EXERCISE AIM:
Lines in the data below that contain the word "this" are to be copied.

ENTRIES PROVIDED:
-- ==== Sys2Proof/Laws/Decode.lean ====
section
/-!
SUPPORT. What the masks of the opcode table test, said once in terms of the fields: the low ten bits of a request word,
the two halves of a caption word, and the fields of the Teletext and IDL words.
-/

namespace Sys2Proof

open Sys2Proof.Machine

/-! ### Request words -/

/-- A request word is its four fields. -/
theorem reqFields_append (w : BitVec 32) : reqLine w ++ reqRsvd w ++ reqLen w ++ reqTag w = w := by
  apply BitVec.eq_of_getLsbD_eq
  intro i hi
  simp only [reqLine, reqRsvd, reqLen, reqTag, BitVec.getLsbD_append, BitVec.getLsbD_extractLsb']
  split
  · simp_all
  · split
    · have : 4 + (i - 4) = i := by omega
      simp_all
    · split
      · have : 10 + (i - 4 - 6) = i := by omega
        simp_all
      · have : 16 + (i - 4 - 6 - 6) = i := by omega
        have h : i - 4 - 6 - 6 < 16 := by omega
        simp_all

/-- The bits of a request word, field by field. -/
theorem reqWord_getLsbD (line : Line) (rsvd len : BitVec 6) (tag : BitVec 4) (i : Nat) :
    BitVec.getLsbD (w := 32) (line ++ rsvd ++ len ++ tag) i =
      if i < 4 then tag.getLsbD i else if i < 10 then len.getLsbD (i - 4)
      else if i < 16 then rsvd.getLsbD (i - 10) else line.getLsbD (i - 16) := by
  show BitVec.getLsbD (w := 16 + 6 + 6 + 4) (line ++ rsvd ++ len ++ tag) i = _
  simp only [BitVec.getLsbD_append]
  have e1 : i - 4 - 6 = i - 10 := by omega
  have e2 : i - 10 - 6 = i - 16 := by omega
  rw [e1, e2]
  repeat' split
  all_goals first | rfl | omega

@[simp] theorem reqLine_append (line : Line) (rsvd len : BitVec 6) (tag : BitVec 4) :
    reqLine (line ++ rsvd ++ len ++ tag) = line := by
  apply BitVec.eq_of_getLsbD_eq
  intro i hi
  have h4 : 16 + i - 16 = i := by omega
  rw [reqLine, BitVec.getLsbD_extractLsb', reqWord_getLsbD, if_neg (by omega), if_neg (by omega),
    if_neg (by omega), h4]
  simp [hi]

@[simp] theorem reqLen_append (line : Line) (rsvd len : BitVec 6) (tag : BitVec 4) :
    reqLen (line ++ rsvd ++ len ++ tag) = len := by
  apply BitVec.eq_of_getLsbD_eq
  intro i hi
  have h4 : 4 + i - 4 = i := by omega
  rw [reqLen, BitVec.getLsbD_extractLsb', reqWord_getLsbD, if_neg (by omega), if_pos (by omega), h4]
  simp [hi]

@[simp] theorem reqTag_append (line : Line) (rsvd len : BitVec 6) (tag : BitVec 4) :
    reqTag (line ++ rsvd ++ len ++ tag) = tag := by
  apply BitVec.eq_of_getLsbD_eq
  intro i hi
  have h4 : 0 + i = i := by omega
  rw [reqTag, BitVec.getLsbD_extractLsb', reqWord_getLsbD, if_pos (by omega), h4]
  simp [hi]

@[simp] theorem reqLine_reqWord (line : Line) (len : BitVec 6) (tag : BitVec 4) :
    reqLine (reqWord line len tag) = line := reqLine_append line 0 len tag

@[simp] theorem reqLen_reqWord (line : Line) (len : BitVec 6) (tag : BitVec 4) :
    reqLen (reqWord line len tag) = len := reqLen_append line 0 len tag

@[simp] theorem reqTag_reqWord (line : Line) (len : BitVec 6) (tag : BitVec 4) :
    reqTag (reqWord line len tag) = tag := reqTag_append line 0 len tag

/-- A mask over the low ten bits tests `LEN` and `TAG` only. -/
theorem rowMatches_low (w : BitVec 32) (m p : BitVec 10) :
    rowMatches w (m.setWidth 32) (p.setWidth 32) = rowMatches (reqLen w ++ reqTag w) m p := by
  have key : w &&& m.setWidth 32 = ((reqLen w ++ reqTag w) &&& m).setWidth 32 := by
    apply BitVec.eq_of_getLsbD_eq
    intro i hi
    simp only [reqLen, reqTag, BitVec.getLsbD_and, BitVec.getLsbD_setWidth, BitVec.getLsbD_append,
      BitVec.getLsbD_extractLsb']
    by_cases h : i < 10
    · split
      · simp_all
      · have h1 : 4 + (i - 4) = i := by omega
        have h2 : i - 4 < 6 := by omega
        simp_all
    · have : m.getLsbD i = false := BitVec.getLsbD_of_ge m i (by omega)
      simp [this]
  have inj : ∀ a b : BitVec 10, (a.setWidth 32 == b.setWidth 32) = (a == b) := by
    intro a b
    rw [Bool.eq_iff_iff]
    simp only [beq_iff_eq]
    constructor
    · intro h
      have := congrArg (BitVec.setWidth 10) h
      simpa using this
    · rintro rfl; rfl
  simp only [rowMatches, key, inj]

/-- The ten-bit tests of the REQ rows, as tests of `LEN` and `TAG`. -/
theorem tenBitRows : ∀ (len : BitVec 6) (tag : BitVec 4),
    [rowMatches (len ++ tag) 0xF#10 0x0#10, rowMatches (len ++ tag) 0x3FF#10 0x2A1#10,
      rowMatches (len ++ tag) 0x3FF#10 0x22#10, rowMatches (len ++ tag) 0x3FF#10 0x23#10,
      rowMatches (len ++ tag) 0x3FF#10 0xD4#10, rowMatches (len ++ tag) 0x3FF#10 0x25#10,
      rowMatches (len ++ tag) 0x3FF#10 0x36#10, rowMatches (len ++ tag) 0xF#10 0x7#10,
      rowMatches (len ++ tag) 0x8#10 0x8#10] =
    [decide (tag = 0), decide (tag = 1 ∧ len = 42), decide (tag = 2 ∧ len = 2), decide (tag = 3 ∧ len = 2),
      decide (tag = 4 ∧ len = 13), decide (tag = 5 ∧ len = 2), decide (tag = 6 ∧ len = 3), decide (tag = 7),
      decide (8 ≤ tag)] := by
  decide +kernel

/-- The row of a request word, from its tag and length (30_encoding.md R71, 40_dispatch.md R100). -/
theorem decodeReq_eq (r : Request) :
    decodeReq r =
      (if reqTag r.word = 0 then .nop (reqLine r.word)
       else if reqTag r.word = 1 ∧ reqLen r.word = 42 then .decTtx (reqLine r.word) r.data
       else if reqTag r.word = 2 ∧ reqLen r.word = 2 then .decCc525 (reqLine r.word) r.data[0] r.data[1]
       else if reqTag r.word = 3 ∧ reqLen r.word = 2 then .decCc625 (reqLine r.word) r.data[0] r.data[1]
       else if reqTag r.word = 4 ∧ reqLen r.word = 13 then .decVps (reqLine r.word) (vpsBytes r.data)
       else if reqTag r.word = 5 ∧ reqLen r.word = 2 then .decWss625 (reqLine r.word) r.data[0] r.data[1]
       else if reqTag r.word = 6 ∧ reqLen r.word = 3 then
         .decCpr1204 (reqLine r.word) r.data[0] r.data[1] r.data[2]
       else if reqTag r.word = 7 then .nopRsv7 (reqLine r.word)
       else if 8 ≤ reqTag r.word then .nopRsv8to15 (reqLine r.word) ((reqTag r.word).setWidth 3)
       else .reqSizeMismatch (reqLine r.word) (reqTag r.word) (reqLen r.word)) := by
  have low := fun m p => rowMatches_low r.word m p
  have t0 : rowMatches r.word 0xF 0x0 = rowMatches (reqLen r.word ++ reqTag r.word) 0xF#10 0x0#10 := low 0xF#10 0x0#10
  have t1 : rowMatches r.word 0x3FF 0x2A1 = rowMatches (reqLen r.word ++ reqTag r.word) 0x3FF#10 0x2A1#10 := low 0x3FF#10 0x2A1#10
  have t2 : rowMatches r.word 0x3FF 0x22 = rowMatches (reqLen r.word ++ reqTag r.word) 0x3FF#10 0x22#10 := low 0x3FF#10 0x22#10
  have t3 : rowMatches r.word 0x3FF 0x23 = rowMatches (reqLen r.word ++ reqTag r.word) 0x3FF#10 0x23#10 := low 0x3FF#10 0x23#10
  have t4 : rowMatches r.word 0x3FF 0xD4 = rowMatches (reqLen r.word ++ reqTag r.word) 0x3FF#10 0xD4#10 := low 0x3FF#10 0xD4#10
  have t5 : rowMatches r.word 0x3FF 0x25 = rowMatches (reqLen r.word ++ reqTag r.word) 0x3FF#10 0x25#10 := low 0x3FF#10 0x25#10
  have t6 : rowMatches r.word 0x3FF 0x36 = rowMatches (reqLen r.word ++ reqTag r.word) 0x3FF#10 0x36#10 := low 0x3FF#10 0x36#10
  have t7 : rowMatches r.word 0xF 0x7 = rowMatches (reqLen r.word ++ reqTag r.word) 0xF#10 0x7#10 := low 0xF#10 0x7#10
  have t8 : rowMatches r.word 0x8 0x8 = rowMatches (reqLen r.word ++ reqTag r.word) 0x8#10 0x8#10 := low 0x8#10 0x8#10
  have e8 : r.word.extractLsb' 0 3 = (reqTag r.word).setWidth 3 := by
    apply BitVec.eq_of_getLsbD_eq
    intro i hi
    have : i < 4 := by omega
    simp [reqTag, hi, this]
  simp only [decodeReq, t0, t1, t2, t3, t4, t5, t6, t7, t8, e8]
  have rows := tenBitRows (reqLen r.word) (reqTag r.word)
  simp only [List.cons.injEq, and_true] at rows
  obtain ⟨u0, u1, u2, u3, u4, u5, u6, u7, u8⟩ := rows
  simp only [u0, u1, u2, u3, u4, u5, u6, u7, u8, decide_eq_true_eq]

RESULT OF THE TASK:
      simp [this]
      simpa using this
    simp [reqTag, hi, this]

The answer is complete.